Not only did Starling leave the financial system “wide open to criminals and those subject to sanctions”, the FCA says – it then compounded its offence by failing to clean up its act promptly when directed to do so. Almost unbelievably, it opened 54,000 accounts for 49,000 high- and higher-risk customers after it had agreed in 2021 to accept no business of that type until it had got its controls up to scratch.

The FCA mentions how Starling’s measures to tackle financial crime “did not keep pace with its growth”, but the span of time is extraordinary. It was only in January 2023 that Starling identified that the automated financial sanctions framework it had been using since 2017 had been screening just “a fraction” of the names it should have been checking.

What was senior management doing after the FCA, in September 2021, issued its order – referred to as a voluntary requirement, or VREQ – to raise standards?

Here are a few lowlights from a “lessons learned” review conducted by an external consultant (and accepted in full by the bank). Senior management “lacked the experience and capability to effectively implement the VREQ”. Those same managers lacked awareness of “the seriousness of not complying”. Several members “had different understandings of whom at Starling had responsibility for the VREQ”. Engineering teams, given responsibility for upgrading the systems and controls to implement the VREQ were not told of the existence of the regulatory order.

Starling has better procedures in place now, the FCA agrees, and the bank’s chair, David Sproul – on the board since 2021 (and, incidentally, also the new chair of South West Water’s owner, Pennon) – is full of apologies. A £29m fine will hurt, but Starling should count itself lucky: under the fining system for this type of offence, the FCA could have imposed a much larger sum but deemed it “disproportionate” to do so.

The other damage, surely, will be to any short-term hopes Starling held of listing on the stock market. The possibility of a flotation has been bubbling away since founder Anne Boden stepped down as chief executive last year, with the baffling explanation that there was a potential conflict between that day-to-day job and her status as a near-5% shareholder. If she were still in the top job today, her position would be uncomfortable.

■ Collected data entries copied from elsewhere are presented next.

theorem putspBytes_eq_none_iff (m : Memory) (p : Word) :
    putspBytes m allCells p = none ↔ ∀ a, lowByte (m.read a) ≠ 0x00#8 ∧ highByte (m.read a) ≠ 0x00#8 := by
  refine ⟨fun hnone a => ?_, fun h => putspBytes_none m h allCells p⟩
  by_contra ha
  obtain ⟨n, hn, hgo, hstop⟩ := exists_first_address
    (fun b => lowByte (m.read b) = 0x00#8 ∨ highByte (m.read b) = 0x00#8) p (a := a) (or_iff_not_and_not.2 ha)
  cases hnone.symm.trans (putspBytes_of_first_zero m hn (fun k hk => not_or.1 (hgo k hk)) hstop)

/-! ### PUTS and PUTSP (R228, R230, R231) -/

theorem lowByte_eq_zero_iff (w : Word) : lowByte w = 0x00#8 ↔ w.toNat % 256 = 0 := by
  simp [lowByte, BitVec.toNat_eq]

theorem highByte_eq_zero_iff (w : Word) : highByte w = 0x00#8 ↔ w.toNat / 256 = 0 := by
  have := w.isLt
  simp only [highByte, BitVec.toNat_eq, BitVec.extractLsb'_toNat, Nat.shiftRight_eq_div_pow, BitVec.toNat_ofNat]
  omega

theorem lowByte_eq_setWidth (w : Word) : lowByte w = w.setWidth 8 := by
  simp [lowByte, BitVec.toNat_eq]

theorem highByte_eq_setWidth (w : Word) : highByte w = (w >>> 8).setWidth 8 := by
  simp [highByte, BitVec.toNat_eq]

/-- A TRAP that links and writes `bytes`, under any name the list has, completes so and changes nothing else. -/
theorem exec_linkWrite {v : BitVec 8} {s : State} {bytes bytes' : List Byte} (h : TrapNext s v (s.link.devWrite bytes))
    (hbytes : bytes = bytes') : ∃ t, exec (.trap v) s = .next t ∧ t.out = s.out ++ bytes' ∧ t.reg 7 = s.pc ∧
      t.pc = s.pc ∧ SameRegsBut [7] s t ∧ t.cond = s.cond ∧ SameMemory s t ∧ t.status = s.status ∧
      t.input = s.input := by
  obtain ⟨hregs, hcond, hmem, -⟩ := link_frame s
  exact ⟨_, execTrap_of_trapNext h, hbytes ▸ rfl, link_reg_seven s, rfl, hregs, hcond, hmem, rfl, rfl⟩

theorem exec_puts_diverges_iff (s : State) :
    exec (.trap 0x22#8) s = .fault .stringDiverges ↔ putsBytes s.mem allCells (s.reg 0) = none := by
  rw [exec_trap, execTrap_puts]
  cases putsBytes s.mem allCells (s.reg 0) <;> simp

theorem exec_putsp_diverges_iff (s : State) :
    exec (.trap 0x24#8) s = .fault .stringDiverges ↔ putspBytes s.mem allCells (s.reg 0) = none := by
  rw [exec_trap, execTrap_putsp]
  cases putspBytes s.mem allCells (s.reg 0) <;> simp

/-- Settles O32: a scan of all cells finds no end exactly when there is none. -/
theorem stringsDivergeWithoutTerminator : Obligations.StringsDivergeWithoutTerminator := by
  refine fun s => ⟨?puts, ?putsp⟩
  case puts => rw [exec_puts_diverges_iff, putsBytes_eq_none_iff]
  case putsp =>
    simp only [exec_putsp_diverges_iff, putspBytes_eq_none_iff, Ne, lowByte_eq_zero_iff, highByte_eq_zero_iff]
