-- ==== Sys2Proof/WellFormed.lean ====
section
/-! DEFINITION. Which commands the packed descriptor can spell (30_encoding R66: `OFFW` = 32, `CNTW` = 8). A
command outside it is still a command of the block (R56: every value of the offsets is legal), and exec gives
it its meaning. -/

namespace Sys2Proof

/-- 30_encoding R66: `buffer_size` and `byte_offset` fit 32 bits and the count fits 8. The bit offset (3 bits)
and the value (64 bits) fit by their types. -/
def WellFormed (i : Instr) : Bool :=
  decide (i.bufferSize < 2 ^ 32) && decide (i.byteOffset < 2 ^ 32) && decide (i.count < 2 ^ 8)

end Sys2Proof
end

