-- ==== Sys2Proof/Machine/Bits.lean ====
section
/-! DEFINITION. The Bit Codec: ENCB and DECB (41_bit_codec). -/

namespace Sys2Proof.Machine

/-- One turn of ENCB's loop (R104): a bit whose byte is out of range is skipped; any other is written by a
read-modify-write of its byte that changes only that bit. -/
def encbBit (e : Endian) (size start : Nat) (v : Value) (n i : Nat) (s : State) : State :=
  let a := byteIndex (start + i)
  if a ≥ size then s
  else
    let b := s.memRead a
    b.2.memWrite a (setBit s.cfg.bitNum b.1 (bitIndex (start + i)) (valueBit v (select e n i)))

/-- One turn of DECB's loop (R108): `r <- r + x · 2^j`, an out-of-range bit reading as 0 without an access. -/
def decbBit (e : Endian) (size start n i : Nat) (x : Nat × State) : Nat × State :=
  let a := byteIndex (start + i)
  if a ≥ size then x
  else
    let b := x.2.memRead a
    (x.1 + (getBit x.2.cfg.bitNum b.1 (bitIndex (start + i))).toNat * 2 ^ select e n i, b.2)

/-- R101: no access when the width test fails, else the bits in ascending order. -/
def encbBits (e : Endian) (size start : Nat) (v : Value) (n : Nat) (s : State) : State :=
  if widthFail n then s else ascend n (encbBit e size start v n) s

/-- R101, R110: 0 without an access when the width test fails, else the bits in ascending order. -/
def decbBits (e : Endian) (size start n : Nat) (s : State) : Nat × State :=
  if widthFail n then (0, s) else ascend n (decbBit e size start n) (0, s)

/-- ENCB, Encode bits (R104). -/
def execEncb (e : Endian) (size off : Nat) (bit : Fin 8) (v : Value) (n : Nat) (s : State) :
    Host.Outcome State Fault Refusal :=
  s.requireBuffer size
    ((encbBits e size (startBit off bit) v n s).completeEncode (bitClass size (startBit off bit) n))

/-- DECB, Decode bits (R108). -/
def execDecb (e : Endian) (size off : Nat) (bit : Fin 8) (n : Nat) (s : State) :
    Host.Outcome State Fault Refusal :=
  let x := decbBits e size (startBit off bit) n s
  s.requireBuffer size (x.2.completeDecode (bitClass size (startBit off bit) n) (BitVec.ofNat 64 x.1))

end Sys2Proof.Machine
end

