-- ==== Sys2Proof/Machine/Agents.lean ====
section
/-! DEFINITION. Several codec instances on one buffer (20_memory R45, R46; 60_exceptions R167): each byte access of
20_memory R39 is a separate event, the events of different instances interleave in any order, and each
instance's own events keep the order of R40. The order in which they come is an argument, so a statement
over every order admits every schedule. The base model (Step.lean) is one instance whose command is one step. -/

namespace Sys2Proof.Machine

/-- 10_state R18: what an instance holds while a command executes: the command's operands (sampled at issue,
30_encoding R64), the loop index, on the bit path the byte it has read and not yet written back, and the part
of a decode result gathered so far (DEDUCED: log entry 18). -/
structure InFlight where
  cmd  : Instr
  idx  : Nat
  held : Option Byte
  acc  : Nat
deriving DecidableEq, Repr

/-- A command as it is issued (30_encoding R64). -/
def InFlight.issue (i : Instr) : InFlight :=
  { cmd := i, idx := 0, held := none, acc := 0 }

/-- How many turns of its loop make an access (20_memory R39): all of them on the aligned path when the span test
passes, the `m` in-range ones on the bit path (41_bit_codec R102), none when the test on the operands fails. -/
def activeTurns : Instr → Nat
  | .enca _ size off _ n => if spanFail size off n then 0 else n
  | .deca _ size off n => if spanFail size off n then 0 else n
  | .encb _ size off bit _ n => if widthFail n then 0 else inRangeBits size (startBit off bit) n
  | .decb _ size off bit n => if widthFail n then 0 else inRangeBits size (startBit off bit) n

/-- How many byte accesses a command makes: two a bit for ENCB (20_memory R39), one a turn otherwise. -/
def accessCount : Instr → Nat
  | .enca e size off v n => activeTurns (.enca e size off v n)
  | .deca e size off n => activeTurns (.deca e size off n)
  | .encb e size off bit v n => 2 * activeTurns (.encb e size off bit v n)
  | .decb e size off bit n => activeTurns (.decb e size off bit n)

/-- Every access of the command has been made (20_memory R47). -/
def InFlight.done (f : InFlight) : Bool :=
  decide (activeTurns f.cmd ≤ f.idx)

/-- What a command delivers on completion: a 64-bit value for a decode, nothing for an encode (10_state R14), and its
condition class (60_exceptions R153). -/
def InFlight.response (f : InFlight) : Response where
  result := if isEncode f.cmd then none else some (BitVec.ofNat 64 f.acc)
  status := condClass f.cmd

/-- The next byte access of a command in progress (20_memory R39, R40, R41: one access, indivisible; ENCB's read
and its write are two accesses). A completed command makes none. -/
def InFlight.access (bn : BitNum) (f : InFlight) (m : Memory) : InFlight × Memory :=
  if f.done then (f, m)
  else
    match f.cmd with
    | .enca e _ off v n =>
      ({ f with idx := f.idx + 1 }, Memory.write m (off + f.idx) (valueByte v (select e n f.idx)))
    | .deca e _ off n =>
      let b := Memory.read m (off + f.idx)
      ({ f with idx := f.idx + 1, acc := f.acc + b.toNat * 2 ^ (8 * select e n f.idx) }, m)
    | .encb e _ off bit v n =>
      let pos := startBit off bit + f.idx
      match f.held with
      | none => ({ f with held := some (Memory.read m (byteIndex pos)) }, m)
      | some b =>
        ({ f with idx := f.idx + 1, held := none },
          Memory.write m (byteIndex pos) (setBit bn b (bitIndex pos) (valueBit v (select e n f.idx))))
    | .decb e _ off bit n =>
      let pos := startBit off bit + f.idx
      let x := getBit bn (Memory.read m (byteIndex pos)) (bitIndex pos)
      ({ f with idx := f.idx + 1, acc := f.acc + x.toNat * 2 ^ select e n f.idx }, m)

/-- 60_exceptions R167: one instance of the block: the parameters it was built with, and its own command and response
interface. DESIGN CHOICE (log entry 22): the spec does not say whether instances may differ in their
parameters, so each has its own. -/
structure Codec where
  /-- `BITNUM`, `OFFW` and `HAS_STATUS` of this instance (10_state R15, R21). -/
  params  : BlockParams
  /-- The command in progress; `none` when the instance is idle (10_state R22, 70_reset_and_hazards R175). -/
  command : Option InFlight
  /-- The completion its ports show, `none` for `rsp_valid` = 0 (30_encoding R63). It is gone at the instance's next
  event (log entry 13). -/
  rsp     : Option Response
  /-- The completions its host has been given, oldest first (70_reset_and_hazards R188). -/
  given   : List Response
deriving DecidableEq, Repr

/-- An instance right after reset: idle, no response pending (60_exceptions R167, 70_reset_and_hazards R175). -/
def Codec.reset (params : BlockParams) : Codec :=
  { params := params, command := none, rsp := none, given := [] }

/-- 30_encoding R64: `cmd_ready` is 0 from the issue of a command until it has completed. -/
def Codec.cmdReady (x : Codec) : Bool :=
  x.command.isNone

/-- `rsp_valid` of the instance. -/
def Codec.rspValid (x : Codec) : Bool :=
  x.rsp.isSome

/-- `rsp_value` of the instance when a decode completes. At any other time the port is unspecified and the view
gives no value (93 U6). -/
def Codec.rspValue (x : Codec) : Option Value :=
  x.rsp.bind (·.result)

/-- `rsp_status` of the instance when a command completes, if it has the port (60_exceptions R154). -/
def Codec.rspStatus (x : Codec) : Option (BitVec 2) :=
  if x.params.hasStatus then x.rsp.map fun r => statusCode r.status else none

/-- The instance takes a command. -/
def Codec.take (i : Instr) (x : Codec) : Codec :=
  { x with command := some (.issue i), rsp := none }

/-- The instance has made the last access of its command and completes it. -/
def Codec.complete (f : InFlight) (x : Codec) : Codec :=
  { x with command := none, rsp := some f.response, given := x.given ++ [f.response] }

/-- One turn of an instance: the next byte access of its command, and completion with the last one. A command that
makes no access completes in one turn; an idle instance idles. -/
def Codec.advance (x : Codec) (m : Memory) : Codec × Memory :=
  match x.command with
  | none => ({ x with rsp := none }, m)
  | some f =>
    let r := f.access x.params.bitNum m
    if r.1.done then (x.complete r.1, r.2) else ({ x with command := some r.1, rsp := none }, r.2)

/-- Several instances pointed at one buffer of `memLen` bytes; they share nothing else (60_exceptions R167). -/
structure Shared where
  memLen : Nat
  mem    : Memory
  codecs : List Codec
deriving DecidableEq, Repr

/-- Launch of several instances on the host's buffer: every one is ready, with no start-up protocol (R167). -/
def Shared.launch (bytes : List Byte) (params : List BlockParams) : Shared :=
  { memLen := bytes.length, mem := Memory.ofBytesFrom 0 bytes, codecs := params.map Codec.reset }

/-- One event of the interleaving. -/
inductive SharedEvent where
  /-- Instance `k` takes its next turn. -/
  | advance (k : Nat)
  /-- The host presents a command on the ports of instance `k`. -/
  | issue (k : Nat) (p : CmdPorts)
  /-- The host presents a packed descriptor to instance `k`. -/
  | issueDescriptor (k : Nat) (w : BitVec 160)
  /-- The host resets instance `k`. -/
  | reset (k : Nat)
  /-- The host writes a byte, whether or not a command is in progress (70_reset_and_hazards R180, R184). -/
  | hostWrite (addr : Nat) (data : Byte)
deriving DecidableEq, Repr

/-- The instance an event is about; a host write is about none. -/
def SharedEvent.target : SharedEvent → Option Nat
  | .advance k => some k
  | .issue k _ => some k
  | .issueDescriptor k _ => some k
  | .reset k => some k
  | .hostWrite _ _ => none

/-- Instance `k` becomes `x`. -/
def Shared.setCodec (k : Nat) (x : Codec) (y : Shared) : Shared :=
  { y with codecs := y.codecs.set k x }

/-- The next turn of instance `k`; nothing happens when there is no such instance. -/
def Shared.advance (k : Nat) (y : Shared) : Shared :=
  match y.codecs[k]? with
  | none => y
  | some x => { y.setCodec k (x.advance y.mem).1 with mem := (x.advance y.mem).2 }

/-- What presents no command is refused as in the base model, whether or not the instance is ready (30_encoding R68,
log entry 6). A presented command is issued to an instance that is ready; an instance with a command in progress
does not take it (R64). One that is issued with a `buffer_size` above `MEMLEN` is refused (20_memory R31). -/
def Shared.issue (k : Nat) (x : Codec) (c : Except Refusal Instr) (y : Shared) : Host.Outcome Shared Fault Refusal :=
  match c with
  | .error why => .refused why
  | .ok i =>
    if x.cmdReady then
      if i.bufferSize ≤ y.memLen then .next (y.setCodec k (x.take i)) else .refused .bufferTooLarge
    else .next y

/-- Reset of an instance whose command is not in progress leaves it idle with no response pending; the model does not
give the host the other move (70_reset_and_hazards R175, R176). -/
def Shared.resetCodec (k : Nat) (x : Codec) (y : Shared) : Host.Outcome Shared Fault Refusal :=
  if x.cmdReady then .next (y.setCodec k { x with rsp := none }) else .refused .resetDuringCommand

/-- One event. Nothing happens when there is no such instance; a host write outside the buffer is refused as in the
base model (log entry 8). -/
def Shared.event (ev : SharedEvent) (y : Shared) : Host.Outcome Shared Fault Refusal :=
  match ev with
  | .advance k => .next (y.advance k)
  | .issue k p =>
    match y.codecs[k]? with
    | none => .next y
    | some x => y.issue k x (portsCommand x.params.offW p)
  | .issueDescriptor k w =>
    match y.codecs[k]? with
    | none => .next y
    | some x => y.issue k x (descriptorCommand w)
  | .reset k =>
    match y.codecs[k]? with
    | none => .next y
    | some x => y.resetCodec k x
  | .hostWrite a b =>
    if a < y.memLen then .next { y with mem := Memory.write y.mem a b } else .refused .hostOutsideBuffer

/-- A schedule of turns: which instance takes the next one. -/
def Shared.run : List Nat → Shared → Shared
  | [], y => y
  | k :: rest, y => Shared.run rest (y.advance k)

/-- A schedule of events. -/
def Shared.runEvents : List SharedEvent → Shared → Host.Outcome Shared Fault Refusal
  | [], y => .next y
  | ev :: rest, y =>
    match y.event ev with
    | .next y' => Shared.runEvents rest y'
    | .fault r => .fault r
    | .refused r => .refused r

/-- No instance has a command in progress. -/
def Shared.allIdle (y : Shared) : Bool :=
  y.codecs.all Codec.cmdReady

/-- The base model's state with the parameters of an instance: what a command of that instance runs on alone. -/
def State.withParams (s : State) (params : BlockParams) : State :=
  { s with cfg := { s.cfg with toBlockParams := params } }

/-- 20_memory R46: the contract between two commands: their byte footprints are disjoint, or neither writes. -/
def keepsContract (i j : Instr) : Bool :=
  (match i, j with
    | .deca .., .deca .. => true
    | .deca .., .decb .. => true
    | .decb .., .deca .. => true
    | .decb .., .decb .. => true
    | _, _ => false) ||
  (footprint i).all fun a => !(footprint j).contains a

end Sys2Proof.Machine
end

She left the board entirely in June this year.

The other running story has concerned Starling’s handling of state-backed Covid loans to small- and medium-sized (SME) companies. Theodore Agnew, anti-fraud minister in the last government before his resignation, alleged in 2022 that Starling did not run adequate checks on borrowers and so acted “against the government and taxpayers’ interests”. Starling furiously denied the allegation, but it could hardly be more central to its business: almost 90% of its £832m SME loan book at the end of its last financial year carried a government guarantee.

In short, Starling needs a long period of controversy-free stability before it contemplates the public markets. That means years. The big league will have to wait.